- _Exercise prompt_: In the entries below, find the line with "let s2 := tests.foldl" and the line with "deriving DecidableEq, Repr, Inhabited". Return those two lines and all lines between them, exactly.

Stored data

-- ==== Sys2Proof/Machine/Clear.lean ====
section
/-!
DEFINITION. Clearing the data plane: what a reset leaves of it (R524 to R527, R444, Table 18.2), what power gating loses
(Table 14.1), and what SCRUB clears (R287, R551).
-/

namespace Sys2Proof.Machine

open Sys2Proof

/-! ### Memory -/

/-- Bytes of all cluster stores and of all cell stores. -/
def clusterStoreBytes : Nat := 1200 * 0x200000
def cellStoreBytes : Nat := 96000 * 0x4000

/-- `n` free bytes from address `a` on, held in the free number `v`. -/
def freeBytes (a n v : Nat) : List Host.Cell :=
  (List.range n).filterMap fun i =>
    let b := BitVec.ofNat 8 (v / 256 ^ i)
    if b = 0 then none else some (a + i, b)

/-- Free flags of `n` sectors from sector number `k` on. -/
def freeFlags (k n v : Nat) : Tbl Bool :=
  (List.range n).filterMap fun i => if v.testBit i then some (k + i, true) else none

/-- The stores lose their contents with their power (Table 14.1): what they hold afterwards is free. -/
def loseStores (s : State) : State :=
  let r1 := drawFree s
  let r2 := drawFree r1.2
  let s2 := r2.2
  let dram := s2.mem.bytes.filter fun e => decide (e.1 < dramEnd)
  let flags := s2.mem.poison.filter fun e => decide (32 * e.1 < dramEnd)
  let kc := clusterStoreBytes
  let st := freeBytes clusterStoreBase kc r1.1 ++ freeBytes cellStoreBase cellStoreBytes (r1.1 / 256 ^ kc)
  let fl := freeFlags (clusterStoreBase / 32) (kc / 32) r2.1 ++
    freeFlags (cellStoreBase / 32) (cellStoreBytes / 32) (r2.1 / 2 ^ (kc / 32))
  { s2 with mem := { s2.mem with bytes := dram ++ st, poison := flags ++ fl } }

/-- A table of `n` free bytes. -/
def freeTbl (n v : Nat) : Tbl Byte := freeBytes 0 n v

/-- The sequencers' memories lose their contents with their power. -/
def loseCores (s : State) : State :=
  (List.range Config.numCores).foldl (fun st i =>
    let r := drawFree st
    let v := r.1
    let w := v / 256 ^ 0x10000
    let f := w / 256 ^ 0xC000
    modCore r.2 i fun c => { c with
      imem := freeTbl 0x10000 v, dmem := freeTbl 0x4000 w, dmemP := freeFlags 0 512 f,
      tshadow := freeTbl 0x4000 (w / 256 ^ 0x4000), tshadowP := freeFlags 0 512 (f / 2 ^ 512),
      tlive := freeTbl 0x4000 (w / 256 ^ 0x8000), tliveP := freeFlags 0 512 (f / 2 ^ 1024) }) s

/-- A SCRUB pass is broken off: how far it had come is free; the sectors it reached are written (R536). A pass that an earlier
reset broke off goes no further. -/
def breakScrub (s : State) : State :=
  match s.mem.initRunning, s.mem.scrubbed with
  | false, _ => s
  | _, none => s
  | true, some lo =>
    let r := drawFree s
    let n := Nat.max lo (r.1 % (dramEnd / 32 + 1))
    let reached := fun (sec : Nat) => decide (lo ≤ sec) && decide (sec < n)
    let t := r.2
    { t with mem := { t.mem with
        scrubbed := some n, initRunning := false,
        bytes := t.mem.bytes.filter fun e => !reached (e.1 / 32),
        poison := t.mem.poison.filter fun e => !reached e.1,
        stale := t.mem.stale.filter fun e => !reached e.1 } }

/-- MC registers that a reset of the data plane returns to their reset values (R10); the retained ones stay through P3
(R444). -/
def resetMc (keepRet : Bool) (s : State) : State :=
  let m := s.mem
  { s with mem := { m with
      bar4Base := if keepRet then m.bar4Base else 0, patrol := if keepRet then m.patrol else 0x1F01,
      retireCtrl := if keepRet then m.retireCtrl else 256, patrolPtr := if keepRet then m.patrolPtr else [], errLog := 0, counts := [], hostFault := 0,
      heldWrites := [], copies := [] } }

/-! ### Blocks of the data plane -/

/-- A core after a reset of the data plane: its phase and program ended, its memories kept. -/
def Core.afterReset (c : Core) : Core :=
  { Core.reset with imem := c.imem, dmem := c.dmem, dmemP := c.dmemP, tshadow := c.tshadow, tshadowP := c.tshadowP,
                    tlive := c.tlive, tliveP := c.tliveP }

/-- A port after a reset of the data plane: PILOT with data lasers off, or DARK without a far pilot (Table 18.2); what the
bezel and the management plane hold of it stays. -/
def Port.afterReset (keepRet : Bool) (v : Port) : Port :=
  { Port.reset with
    state := if v.state = .dark then .dark else .pilot, cfg := if keepRet then v.cfg else Port.reset.cfg,
    lanes := v.lanes.map fun l => { Lane.reset with moves := l.moves },
    lastId := if keepRet then v.lastId else none, fromP3 := keepRet && v.fromP3, frameCount := v.frameCount, lamp := v.lamp,
    lampBefore := v.lampBefore, flash := v.flash, touched := v.touched, touchIgnored := v.touchIgnored,
    presses := v.presses, touches := v.touches, pilotLosses := v.pilotLosses, lampChanges := v.lampChanges }

/-- The LK block after a reset (R329, Table 18.2), with the retention registers of R444 when leaving P3. -/
def Lk.afterReset (keepRet : Bool) (l : Lk) : Lk :=
  let ports := l.ports.map fun v => v.afterReset keepRet
  let r := { Lk.reset with ports := ports }
  if keepRet then
    { r with rank := l.rank, torus := l.torus, e2e := l.e2e, bank0 := l.bank0, bank1 := l.bank1, epoch := l.epoch,
             fences := l.fences }
  else r

/-- The CL block after a reset (R373): the re-shard states are found again from the journal. -/
def Cl.afterReset (keepRet : Bool) (c : Cl) : Cl :=
  let r := { Cl.reset with lost := c.lost, held := c.held, rsState := c.rsState,
                           rsDone := c.rsDone, rsTotal := c.rsTotal, rsHandle := c.rsHandle }
  if keepRet then { r with cfg := c.cfg, stagingBase := c.stagingBase, stagingSize := c.stagingSize } else r

/-- The update engine after a reset (R397, R444). -/
def Ue.afterReset (keepRet : Bool) (u : Ue) : Ue :=
  if keepRet then
    { Ue.reset with table := u.table, recordBase := u.recordBase, recordWords := u.recordWords, codeBase := u.codeBase,
                    codeWords := u.codeWords, step := u.step, readCopy := u.readCopy }
  else Ue.reset

/-- The FB block after a warm or fabric reset: regions, loads and job parameters gone, FB_AUTH_CTRL, the owner's digest, the
repair and cluster maps and the count of loads since cold reset kept (Tables 18.2, 7.19). -/
def Fb.afterReset (f : Fb) : Fb :=
  { Fb.reset with loadCount := f.loadCount, authCtrl := f.authCtrl, ownerDigest := f.ownerDigest, cellRepair := f.cellRepair,
                  clusterMap := f.clusterMap, capacity := f.capacity, fusedCell := f.fusedCell,
                  fusedCluster := f.fusedCluster, failed := f.failed }

/-- The waystations emptied (R38): the level lines stand, the standby pair lies in the management island. -/
def Ws.afterReset (w : Ws) : Ws :=
  { Ws.reset with
    standbyDown := w.standbyDown, standbyUp := w.standbyUp, regsOut := w.regsOut, haltMc := w.haltMc,
    haltDebug := w.haltDebug, haltSm := w.haltSm, portMc := w.portMc, portSm := w.portSm,
    seqs := tput 0 (tput 0 [] 4 (tget 0 w.seqs 4)) 5 (tget 0 w.seqs 5) }

/-- The data plane reset (Table 18.2): everything but memory and the registers named as kept. -/
def resetPlane (keepRet : Bool) (s : State) : State :=
  let cores := s.cores.foldl (fun (t : Tbl Core) e => tput Core.reset t e.1 e.2.afterReset) []
  let s1 := resetMc keepRet (breakScrub s)
  let s2 := { s1 with
    cells := [], cores := cores, fb := s1.fb.afterReset, ws := s1.ws.afterReset, lk := s1.lk.afterReset keepRet,
    cl := s1.cl.afterReset keepRet, ue := s1.ue.afterReset keepRet, tw := Tw.reset,
    sf := { s1.sf with mcEnable := 0 },
    rst := { s1.rst with dataPlaneOn := false, lasersPermitted := false } }
  relampAll (forgetTotals (endDebugHalts s2))

/-! ### The re-shard journal after a reset (R368, R370, Table 18.9) -/

/-- Sets the re-shard states from the journal and the black box; the event follows at step 9. -/
def findJournal (cold : Bool) (s0 : State) : State :=
  let s := if cold then s0 else noteReads (noteReads s0 journalA 4096) journalB 4096
  let l := if cold then s.bb.reshardOpen else s.cl.lost
  match (if cold then none else jCurrent s) with
  | some (_, h) =>
    if h.state = 0 then
      { s with cl := { s.cl with held := false, lost := l, rsState := if l then 4 else 0 } }
    else
      let done := ((List.range h.cycles).filter fun c => jDoneBit s c).length
      { s with cl := { s.cl with held := true, lost := l, rsState := if l then 4 else 2,
                                 rsDone := done, rsTotal := h.cycles } }
  | none =>
    { s with cl := { s.cl with held := false, lost := l, rsState := if l then 4 else 0, rsDone := 0,
                               rsTotal := 0 } }

/-! ### SCRUB (R551) -/

/-- The memory part begins: MC_GEN.GEN advances, and no sector bears the new generation yet (R287). -/
def beginScrub (s : State) : State :=
  { s with mem := { s.mem with gen := if s.mem.gen = 14 then 1 else s.mem.gen + 1, scrubbed := some 0,
                               initRunning := true, stale := [] } }

/-- A core whose memories SCRUB has written as zero. -/
def Core.scrubbed (c : Core) : Core :=
  { c with imem := [], dmem := [], dmemP := [], tshadow := [], tshadowP := [], tlive := [], tliveP := [] }

/-- A SET_ROUTE_EPOCH that waits for the epoch before to end completes: no epoch is live any more (Table 10.7; log entry 1331). -/
def retireEpoch (s : State) : State :=
  match s.lk.epochWaiter with
  | none => s
  | some h => complete h 0 0 [] { s with lk := { s.lk with epochWaiter := none } }

/-- SCRUB has done every part (R551); the failures its self-tests found are recorded (R87, R170). -/
def endScrub (tests : List SelfTest) (s : State) : State :=
  let cores := s.cores.foldl (fun (t : Tbl Core) e => tput Core.reset t e.1 e.2.scrubbed) []
  let open_ := s.bb.reshardOpen
  let handle := s.bb.reshardHandle
  let s1 := { s with
    mem := { s.mem with bytes := [], poison := [], stale := [], scrubbed := none, initRunning := false },
    cells := [], cores := cores,
    fb := { s.fb with job := 0, jobSeed := 0, regions := [], powerDie := [], powerModule := 0 },
    cl := Cl.reset, ue := Ue.reset,
    lk := { s.lk with bank0 := bankReset, bank1 := bankReset, epoch := 0, prevEpoch := 0, prevLive := false, fences := [],
                      peers := [] } }
  let s2 := tests.foldl (fun st t => recordTest t st) (retireEpoch s1)
  if open_ then noteEvent 0x0109 (leBytes 4 handle ++ [2]) s2 else s2

end Sys2Proof.Machine
end

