/-- Writes element `n` of an OUT stream into the cluster store (R92, R95, R246). -/
def writeElem (s : State) (core : Nat) (st : Stream) (n : Nat) (e0 : Elem) : State :=
  let a := clusterStoreAt (clusterOf core) + (elemSpan st n).1.toNat
  let e := { e0 with fmt := st.fmt }
  if st.tape then writePieces s a (tapeEntry e) false
  else
    let v := storedAs e
    if st.fmt = 6 then
      let old := (readByte s a).toNat
      let b := if n % 2 = 0 then old / 16 * 16 + v.1 % 16 else old % 16 + v.1 % 16 * 16
      writeSector s a [BitVec.ofNat 8 b] v.2
    else writePieces s a (leBytes (elemBytes st.fmt) v.1) v.2

/-! ### The permute network -/

/-- Four bits on a permute lane, with the sidebands of the element they come from (R158). -/
structure Nib where
  v : Nat
  poison : Bool
  clip : Bool
  tape : Bool
  deriving DecidableEq, Repr, Inhabited

/-- A zero nibble. -/
def Nib.zero : Nib := { v := 0, poison := false, clip := false, tape := false }

/-- The nibbles of an element of `k` nibbles. -/
def elemNibs (k : Nat) (e : Elem) : List Nib :=
  (List.range k).map fun i =>
    { v := e.bits.toNat / 16 ^ i % 16, poison := e.poison, clip := e.clip, tape := e.tapePoison }

/-- An element from its nibbles: its sidebands are the OR of theirs (R158). -/
def nibsElem (fmt : Nat) (l : List Nib) : Elem :=
  { bits := BitVec.ofNat 64 (l.foldr (fun x acc => x.v + 16 * acc) 0), fmt := fmt, poison := l.any (·.poison),
    clip := l.any (·.clip), tapePoison := l.any (·.tape) }

/-- Cuts a list into groups of `n`, the last padded with `z`, with fuel for their number. -/
def groupsOf {α : Type} (n : Nat) (z : α) : Nat → List α → List (List α)
  | 0, _ => []
  | _, [] => []
  | k + 1, l => ((l ++ List.replicate n z).take n) :: groupsOf n z k (l.drop n)

/-- Groups of a list. -/
def groups {α : Type} (n : Nat) (z : α) (l : List α) : List (List α) := groupsOf n z l.length l

/-- SHUFFLE of n vectors of `k` elements: element i of vector j leaves at position n i + j. -/
def shuffle {α : Type} (z : α) (n k : Nat) (l : List α) : List α :=
  (List.range (n * k)).map fun o => lget z l (o % n * k + o / n)

/-- The inverse of SHUFFLE. -/
def unshuffle {α : Type} (z : α) (n k : Nat) (l : List α) : List α :=
  (List.range (n * k)).map fun o => lget z l (o % k * n + o / k)

/-- The 64 indices of PERMUTE, and L, W, BASE_ROW of TABLE, in the number that the context holds for them (R156, R157; log entry
501). -/
def permIdx (f i : Nat) : Nat := f / 64 ^ i % 64
def tableW (f : Nat) : Nat := f % 9 + 1
def tableL (f : Nat) : Nat := f / 9 % 64
def tableRow (f : Nat) : Nat := f / 576 % 512

/-- Row of the live table store as nibbles, each with the row's sector flag and the index element's sidebands (R157, R158). -/
def tableNibs (c : Core) (f : Nat) (e : Elem) : List Nib :=
  let row := (tableRow f + e.bits.toNat / 2 ^ tableL f % 2 ^ tableW f) % 512
  let p := e.poison || tget false c.tliveP row
  (List.range 64).map fun i =>
    { v := (tget 0 c.tlive (32 * row + i / 2)).toNat / 16 ^ (i % 2) % 16, poison := p, clip := e.clip,
      tape := e.tapePoison }

/-- One permute lane over the elements of a stream (Table 5.2); `f` holds its parameters. -/
def permute (c : Core) (fmt perm param f : Nat) (es : List Elem) : List Elem :=
  let k := fmtBits fmt / 4
  let nibs := (es.map (elemNibs k)).flatten
  let regroup := fun (l : List Nib) => (groups k Nib.zero l).map (nibsElem fmt)
  let z : Elem := { bits := 0, fmt := fmt, poison := false, clip := false, tapePoison := false }
  let n := 2 ^ (param + 1)
  let kv := 128 / k
  match perm with
  | 1 =>
    regroup ((((groups 128 Nib.zero nibs).map fun v =>
      ((List.range 64).map fun i =>
        [lget Nib.zero v (2 * permIdx f i), lget Nib.zero v (2 * permIdx f i + 1)]).flatten).flatten).take nibs.length)
  | 2 => (((groups (n * kv) z es).map fun g => shuffle z n kv g).flatten).take es.length
  | 3 => (((groups (n * kv) z es).map fun g => unshuffle z n kv g).flatten).take es.length
  | 4 =>
    let w := param + 1
    regroup (((groups (2 * w) Nib.zero nibs).map fun x => x.take w).flatten)
  | 5 =>
    let w := param + 1
    regroup (((groups w Nib.zero nibs).map fun x => x ++ List.replicate w Nib.zero).flatten)
  | 6 => regroup ((es.map (tableNibs c f)).flatten)
  | _ => es

/-- Elements that an OUT or LOOP stream of `count` elements takes from the cells before its permute. -/
def inputsFor (fmt perm count : Nat) : Nat :=
  match perm with
  | 4 => 2 * count
  | 5 => (count + 1) / 2
  | 6 => (count * fmtBits fmt + 255) / 256
  | _ => count

/-! ### Queues of the stream controller -/

/-- Whether a stream is of the outbound class of its port (R154: IN and LOOP share one class). -/
def Stream.isOut (st : Stream) : Bool := st.dir == 1

/-- Streams of a port not yet started. -/
def queuedOn (c : Core) (port : Nat) : Nat := (c.streams.filter fun t => t.port == port && !t.started).length

/-- Moves not yet started. -/
def queuedMoves (c : Core) : Nat := (c.moves.filter fun m => !m.started).length

/-- Next place in a core's issue order. -/
def nextOrd (c : Core) : Nat :=
  (c.moves.map Move.ord ++ c.streams.map Stream.ord).foldl (fun n o => Nat.max n (o + 1)) 0

/-- Span of a move in the cluster store. -/
def moveSpan (m : Move) : Int × Int := ((m.cstore : Int), ((m.cstore + m.len : Nat) : Int))

/-- Whether an earlier incomplete stream or move must complete before one with this order, span and direction starts
(R199). -/
def blockedBy (c : Core) (ord : Nat) (span : Option (Int × Int)) (writes : Bool) : Bool :=
  match span with
  | none => false
  | some x =>
    (c.streams.any fun t => decide (t.ord < ord) && (writes || t.isOut) &&
      (match streamSpan t with
        | some y => overlaps x y
        | none => false)) ||
    c.moves.any fun m => decide (m.ord < ord) && (writes || !m.toDevice) && overlaps x (moveSpan m)

/-- The stream that STREAM_START starts on a port: the oldest queued one of its class, when none of the class runs and
nothing earlier blocks it (R154, R199). -/
def streamToStart (c : Core) (port : Nat) (out : Bool) : Option Stream :=
  let mine := c.streams.filter fun t => t.port == port && t.isOut == out
  if mine.any (·.started) then none
  else
    match mine with
    | [] => none
    | t :: _ => if blockedBy c t.ord (streamSpan t) t.isOut then none else some t

/-- The running stream of a class on a port. -/
def streamRunning (c : Core) (port : Nat) (out : Bool) : Option Stream :=
  c.streams.find? fun t => t.port == port && t.isOut == out && t.started

/-- Hands elements to the edge cells of a stream's EDGE list, element n to entry n mod m, at the port each entry is on
(R152, R159). -/
def deliverAt (core : Nat) (edges : List Nat) (portFor : Nat → Nat) : Nat → List Elem → State → State
  | _, [], s => s
  | n, e :: r, s =>
    let x := lget 0 edges (n % edges.length)
    let cell := cellAt core (x / 8) (x % 8)
    deliverAt core edges portFor (n + 1) r (routeFrom routeFuel cell (portFor x + 1) e s)

/-- Port at which a LOOP's EDGE entry enters: the stream's own where the cell is on it, else the lowest port it is on. -/
def loopPort (port e : Nat) : Nat :=
  if onEdge port (e / 8) (e % 8) then port
  else (((List.range 4).filter fun p => onEdge p (e / 8) (e % 8)).head?).getD port

/-- Edge cell of a port from which a LOOP takes what returns at an entry: the entry's row or column on that port. -/
def loopSource (port e : Nat) : Nat :=
  match port with
  | 0 => e % 8
  | 1 => e / 8 * 8 + 4
  | 2 => 24 + e % 8
  | _ => e / 8 * 8

/-- Takes `n` elements from the queues of edge cells in turn, element i from entry i mod m; none where they do not hold
enough. -/
def takeOut (keys : List Nat) : Nat → Nat → Core → Option (List Elem × Core)
  | 0, _, c => some ([], c)
  | n + 1, i, c =>
    let k := lget 0 keys (i % keys.length)
    match tget [] c.portOut k with
    | [] => none
    | e :: r =>
      match takeOut keys n (i + 1) { c with portOut := tput [] c.portOut k r } with
      | none => none
      | some (es, c') => some (e :: es, c')

/-- Bytes a stream moves to or from the cluster store. -/
def bytesOf (t : Stream) : Nat := (t.count * fmtBits t.fmt + 7) / 8

/-- The permute parameters of a core's active context. -/
def permuteNow (s : State) (core : Nat) (c : Core) : Nat := tget 0 c.perm (getCell s (core * 20)).active

/-- A stream starts: an IN stream reads its elements and delivers them (R155, R197). -/
def startStream (core : Nat) (t : Stream) (s00 : State) : State :=
  let s0 := if t.dir = 0 then countAct (dieOfCore core) 3 (bytesOf t) s00 else s00
  let s := modCore s0 core fun c => { c with streams := lupdate (fun u => u.ord == t.ord) (fun u => { u with started := true }) c.streams }
  if t.dir ≠ 0 then s
  else
    let c := getCore s core
    let ws := windowsNow s c
    let oks := (List.range t.count).map (elemInRange ws t)
    let es := (List.range t.count).map fun n => if lget false oks n then readElem s core t n else poisonElem t.fmt
    let bad := (oks.filter not).length
    let first := (oks.takeWhile id).length
    let out := permute c t.fmt t.perm t.param (permuteNow s core c) es
    let s2 := coreFault core 0 first bad s
    deliverAt core t.edges (fun _ => t.port) 0 out s2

- _Solution for this exercise_:
  let s2 := tests.foldl (fun st t => recordTest t st) (retireEpoch s1)
  if open_ then noteEvent 0x0109 (leBytes 4 handle ++ [2]) s2 else s2

end Sys2Proof.Machine
end

/-- Writes element `n` of an OUT stream into the cluster store (R92, R95, R246). -/
def writeElem (s : State) (core : Nat) (st : Stream) (n : Nat) (e0 : Elem) : State :=
  let a := clusterStoreAt (clusterOf core) + (elemSpan st n).1.toNat
  let e := { e0 with fmt := st.fmt }
  if st.tape then writePieces s a (tapeEntry e) false
  else
    let v := storedAs e
    if st.fmt = 6 then
      let old := (readByte s a).toNat
      let b := if n % 2 = 0 then old / 16 * 16 + v.1 % 16 else old % 16 + v.1 % 16 * 16
      writeSector s a [BitVec.ofNat 8 b] v.2
    else writePieces s a (leBytes (elemBytes st.fmt) v.1) v.2

/-! ### The permute network -/

/-- Four bits on a permute lane, with the sidebands of the element they come from (R158). -/
structure Nib where
  v : Nat
  poison : Bool
  clip : Bool
  tape : Bool
  deriving DecidableEq, Repr, Inhabited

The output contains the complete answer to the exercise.